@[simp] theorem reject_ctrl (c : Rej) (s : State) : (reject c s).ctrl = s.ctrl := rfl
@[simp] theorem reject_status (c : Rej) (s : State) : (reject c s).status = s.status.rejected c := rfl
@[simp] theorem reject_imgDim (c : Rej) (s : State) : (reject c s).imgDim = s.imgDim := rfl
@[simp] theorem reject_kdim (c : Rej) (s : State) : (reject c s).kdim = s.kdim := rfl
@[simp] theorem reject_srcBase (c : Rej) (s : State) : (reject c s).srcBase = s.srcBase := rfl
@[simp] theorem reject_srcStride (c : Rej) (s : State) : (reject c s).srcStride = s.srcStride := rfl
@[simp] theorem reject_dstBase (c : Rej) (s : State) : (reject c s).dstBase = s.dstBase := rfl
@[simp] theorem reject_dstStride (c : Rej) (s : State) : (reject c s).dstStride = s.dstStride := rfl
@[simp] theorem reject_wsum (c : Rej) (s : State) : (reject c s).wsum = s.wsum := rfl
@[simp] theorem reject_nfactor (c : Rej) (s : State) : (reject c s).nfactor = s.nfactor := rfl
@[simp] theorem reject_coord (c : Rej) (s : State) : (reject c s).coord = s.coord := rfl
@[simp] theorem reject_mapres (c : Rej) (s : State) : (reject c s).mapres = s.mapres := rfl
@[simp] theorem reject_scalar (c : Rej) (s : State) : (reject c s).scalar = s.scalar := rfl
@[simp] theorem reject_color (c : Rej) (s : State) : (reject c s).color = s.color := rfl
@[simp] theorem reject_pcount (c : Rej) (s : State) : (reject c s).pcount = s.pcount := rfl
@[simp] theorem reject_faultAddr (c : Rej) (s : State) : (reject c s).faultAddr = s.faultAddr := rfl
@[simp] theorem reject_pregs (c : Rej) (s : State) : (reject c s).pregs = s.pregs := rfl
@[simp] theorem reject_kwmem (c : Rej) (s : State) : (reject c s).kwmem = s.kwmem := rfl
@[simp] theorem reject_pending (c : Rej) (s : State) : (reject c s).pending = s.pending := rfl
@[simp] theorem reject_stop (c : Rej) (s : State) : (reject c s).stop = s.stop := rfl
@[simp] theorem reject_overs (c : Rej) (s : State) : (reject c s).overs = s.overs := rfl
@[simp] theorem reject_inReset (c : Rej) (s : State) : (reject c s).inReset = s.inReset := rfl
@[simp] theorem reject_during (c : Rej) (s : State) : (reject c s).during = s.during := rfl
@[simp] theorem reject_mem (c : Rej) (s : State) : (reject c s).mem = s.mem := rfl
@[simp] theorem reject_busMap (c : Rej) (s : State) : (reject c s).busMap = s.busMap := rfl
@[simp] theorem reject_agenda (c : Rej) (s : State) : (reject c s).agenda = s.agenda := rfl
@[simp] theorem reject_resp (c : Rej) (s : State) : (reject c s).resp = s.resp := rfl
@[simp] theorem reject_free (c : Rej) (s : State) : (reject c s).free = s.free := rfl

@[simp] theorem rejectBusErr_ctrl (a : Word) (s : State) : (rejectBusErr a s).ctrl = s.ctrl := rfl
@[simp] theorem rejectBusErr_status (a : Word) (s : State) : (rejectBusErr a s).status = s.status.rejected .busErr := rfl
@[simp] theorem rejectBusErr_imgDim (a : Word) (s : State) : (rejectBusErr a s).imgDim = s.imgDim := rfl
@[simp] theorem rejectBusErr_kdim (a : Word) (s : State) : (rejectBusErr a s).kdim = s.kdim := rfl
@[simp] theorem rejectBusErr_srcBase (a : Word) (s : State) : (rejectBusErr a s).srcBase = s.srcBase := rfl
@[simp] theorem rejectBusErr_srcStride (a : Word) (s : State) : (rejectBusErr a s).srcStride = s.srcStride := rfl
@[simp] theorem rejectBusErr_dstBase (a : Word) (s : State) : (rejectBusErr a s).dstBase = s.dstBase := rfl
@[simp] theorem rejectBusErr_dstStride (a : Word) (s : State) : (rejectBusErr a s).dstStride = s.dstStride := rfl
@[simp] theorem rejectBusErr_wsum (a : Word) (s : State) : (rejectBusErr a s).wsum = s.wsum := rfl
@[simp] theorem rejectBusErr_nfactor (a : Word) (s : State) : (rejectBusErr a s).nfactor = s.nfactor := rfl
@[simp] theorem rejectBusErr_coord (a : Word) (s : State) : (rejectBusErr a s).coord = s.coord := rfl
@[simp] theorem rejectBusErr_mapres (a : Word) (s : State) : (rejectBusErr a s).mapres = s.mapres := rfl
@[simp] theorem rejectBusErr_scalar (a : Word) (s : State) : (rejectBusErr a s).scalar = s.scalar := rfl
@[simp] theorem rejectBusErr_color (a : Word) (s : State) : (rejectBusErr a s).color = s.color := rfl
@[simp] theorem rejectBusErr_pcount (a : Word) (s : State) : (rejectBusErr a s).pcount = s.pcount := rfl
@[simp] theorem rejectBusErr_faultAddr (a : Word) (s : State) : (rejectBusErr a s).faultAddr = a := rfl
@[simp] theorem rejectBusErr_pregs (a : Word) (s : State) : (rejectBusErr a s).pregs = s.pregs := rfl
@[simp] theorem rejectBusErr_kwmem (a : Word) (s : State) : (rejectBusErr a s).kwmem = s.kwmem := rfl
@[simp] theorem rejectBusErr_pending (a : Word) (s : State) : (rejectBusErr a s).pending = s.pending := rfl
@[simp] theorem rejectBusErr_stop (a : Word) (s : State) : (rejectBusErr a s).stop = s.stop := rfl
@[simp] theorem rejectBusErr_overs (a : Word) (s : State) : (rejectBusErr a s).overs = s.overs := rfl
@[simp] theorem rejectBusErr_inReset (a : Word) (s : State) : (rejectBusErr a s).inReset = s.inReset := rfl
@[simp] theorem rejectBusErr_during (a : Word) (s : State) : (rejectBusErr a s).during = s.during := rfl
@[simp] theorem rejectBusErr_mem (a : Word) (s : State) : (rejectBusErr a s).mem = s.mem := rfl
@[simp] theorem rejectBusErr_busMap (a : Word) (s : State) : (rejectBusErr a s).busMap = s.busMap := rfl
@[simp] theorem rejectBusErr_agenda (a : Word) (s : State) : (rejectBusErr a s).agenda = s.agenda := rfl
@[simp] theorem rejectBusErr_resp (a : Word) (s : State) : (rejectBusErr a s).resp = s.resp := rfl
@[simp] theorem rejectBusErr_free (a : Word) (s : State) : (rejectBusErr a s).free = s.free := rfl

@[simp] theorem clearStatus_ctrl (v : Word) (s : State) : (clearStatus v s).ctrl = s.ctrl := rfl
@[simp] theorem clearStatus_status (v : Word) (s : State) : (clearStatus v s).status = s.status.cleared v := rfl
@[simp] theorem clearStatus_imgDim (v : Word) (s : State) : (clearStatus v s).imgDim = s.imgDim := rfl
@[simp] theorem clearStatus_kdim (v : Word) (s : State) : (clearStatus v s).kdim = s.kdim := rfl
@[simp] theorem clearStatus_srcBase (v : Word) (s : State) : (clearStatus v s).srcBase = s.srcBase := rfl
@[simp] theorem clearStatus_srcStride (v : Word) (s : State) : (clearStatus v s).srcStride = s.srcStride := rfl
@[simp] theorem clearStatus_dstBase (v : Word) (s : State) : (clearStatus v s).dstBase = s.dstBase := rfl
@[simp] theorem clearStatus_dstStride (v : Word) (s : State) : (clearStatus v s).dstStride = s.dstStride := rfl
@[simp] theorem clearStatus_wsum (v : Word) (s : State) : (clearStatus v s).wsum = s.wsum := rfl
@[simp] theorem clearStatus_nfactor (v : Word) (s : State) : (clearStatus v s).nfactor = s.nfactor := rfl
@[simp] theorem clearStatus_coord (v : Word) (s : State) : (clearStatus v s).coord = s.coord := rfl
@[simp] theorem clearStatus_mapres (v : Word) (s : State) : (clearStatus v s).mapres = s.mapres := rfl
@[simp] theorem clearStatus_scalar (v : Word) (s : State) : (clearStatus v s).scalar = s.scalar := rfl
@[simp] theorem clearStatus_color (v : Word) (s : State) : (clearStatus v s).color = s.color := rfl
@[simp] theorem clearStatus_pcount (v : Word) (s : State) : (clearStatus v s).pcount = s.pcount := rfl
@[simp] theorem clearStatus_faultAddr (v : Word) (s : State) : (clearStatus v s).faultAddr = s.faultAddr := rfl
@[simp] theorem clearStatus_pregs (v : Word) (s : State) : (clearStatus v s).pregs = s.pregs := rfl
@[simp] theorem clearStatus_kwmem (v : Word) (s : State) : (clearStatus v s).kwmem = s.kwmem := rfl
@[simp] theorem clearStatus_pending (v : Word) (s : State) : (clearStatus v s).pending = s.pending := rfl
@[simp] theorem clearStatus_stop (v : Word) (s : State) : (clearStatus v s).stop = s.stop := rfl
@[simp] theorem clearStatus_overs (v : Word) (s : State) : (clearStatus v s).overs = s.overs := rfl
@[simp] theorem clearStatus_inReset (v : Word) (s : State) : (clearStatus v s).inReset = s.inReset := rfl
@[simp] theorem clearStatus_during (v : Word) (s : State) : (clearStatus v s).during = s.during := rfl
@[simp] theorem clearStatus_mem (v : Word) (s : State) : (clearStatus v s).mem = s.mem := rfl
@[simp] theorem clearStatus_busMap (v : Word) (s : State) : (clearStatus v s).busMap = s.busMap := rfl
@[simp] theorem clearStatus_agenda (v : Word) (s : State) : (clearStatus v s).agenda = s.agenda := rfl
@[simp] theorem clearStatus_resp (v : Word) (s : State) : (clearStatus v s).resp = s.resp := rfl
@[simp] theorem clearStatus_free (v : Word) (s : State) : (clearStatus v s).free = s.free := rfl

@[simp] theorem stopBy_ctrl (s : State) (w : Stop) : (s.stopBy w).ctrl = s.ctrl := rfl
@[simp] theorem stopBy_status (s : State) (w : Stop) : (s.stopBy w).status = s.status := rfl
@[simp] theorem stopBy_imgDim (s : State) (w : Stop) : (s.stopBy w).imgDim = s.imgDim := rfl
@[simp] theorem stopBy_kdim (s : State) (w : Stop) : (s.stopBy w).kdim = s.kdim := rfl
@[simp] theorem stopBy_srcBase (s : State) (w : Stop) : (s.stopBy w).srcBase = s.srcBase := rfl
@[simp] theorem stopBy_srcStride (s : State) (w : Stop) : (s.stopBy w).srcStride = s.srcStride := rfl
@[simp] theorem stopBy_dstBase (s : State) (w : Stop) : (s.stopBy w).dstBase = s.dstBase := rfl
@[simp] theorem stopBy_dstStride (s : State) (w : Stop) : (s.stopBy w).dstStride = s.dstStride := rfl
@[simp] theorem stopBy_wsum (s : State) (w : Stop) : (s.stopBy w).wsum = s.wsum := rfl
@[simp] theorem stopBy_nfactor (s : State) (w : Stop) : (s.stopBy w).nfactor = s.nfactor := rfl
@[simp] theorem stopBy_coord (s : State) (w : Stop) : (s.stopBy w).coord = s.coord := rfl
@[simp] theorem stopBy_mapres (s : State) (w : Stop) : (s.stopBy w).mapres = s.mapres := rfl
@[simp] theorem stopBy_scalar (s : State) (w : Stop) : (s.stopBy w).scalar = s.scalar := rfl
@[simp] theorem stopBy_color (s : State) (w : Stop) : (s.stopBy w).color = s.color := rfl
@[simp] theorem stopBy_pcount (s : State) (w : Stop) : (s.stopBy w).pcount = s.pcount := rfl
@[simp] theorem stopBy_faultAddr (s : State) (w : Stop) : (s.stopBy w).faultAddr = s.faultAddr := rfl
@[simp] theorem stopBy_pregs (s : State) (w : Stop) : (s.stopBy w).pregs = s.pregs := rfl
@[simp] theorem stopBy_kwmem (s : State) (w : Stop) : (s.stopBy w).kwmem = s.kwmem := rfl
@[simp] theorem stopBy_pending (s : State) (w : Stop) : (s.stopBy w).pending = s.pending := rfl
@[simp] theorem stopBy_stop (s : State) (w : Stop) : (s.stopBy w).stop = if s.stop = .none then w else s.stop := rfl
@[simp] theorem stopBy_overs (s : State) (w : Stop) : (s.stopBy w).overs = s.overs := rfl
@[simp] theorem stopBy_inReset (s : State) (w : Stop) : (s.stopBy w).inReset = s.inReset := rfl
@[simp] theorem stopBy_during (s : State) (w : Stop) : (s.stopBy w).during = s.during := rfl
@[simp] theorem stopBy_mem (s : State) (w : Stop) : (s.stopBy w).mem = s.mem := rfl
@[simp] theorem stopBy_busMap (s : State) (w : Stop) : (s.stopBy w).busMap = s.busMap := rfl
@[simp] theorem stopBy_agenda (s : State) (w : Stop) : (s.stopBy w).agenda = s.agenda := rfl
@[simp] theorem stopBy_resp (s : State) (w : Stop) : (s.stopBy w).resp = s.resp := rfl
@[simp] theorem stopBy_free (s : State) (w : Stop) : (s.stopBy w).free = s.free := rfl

-=-=-=-=-

PROBLEM REQUIREMENTS
From the top of the material above, print every line exactly, ending with the line that holds "c s).kdim = s.kdim := rfl".

ANSWER TO THIS PROBLEM
@[simp] theorem reject_ctrl (c : Rej) (s : State) : (reject c s).ctrl = s.ctrl := rfl
@[simp] theorem reject_status (c : Rej) (s : State) : (reject c s).status = s.status.rejected c := rfl
@[simp] theorem reject_imgDim (c : Rej) (s : State) : (reject c s).imgDim = s.imgDim := rfl
@[simp] theorem reject_kdim (c : Rej) (s : State) : (reject c s).kdim = s.kdim := rfl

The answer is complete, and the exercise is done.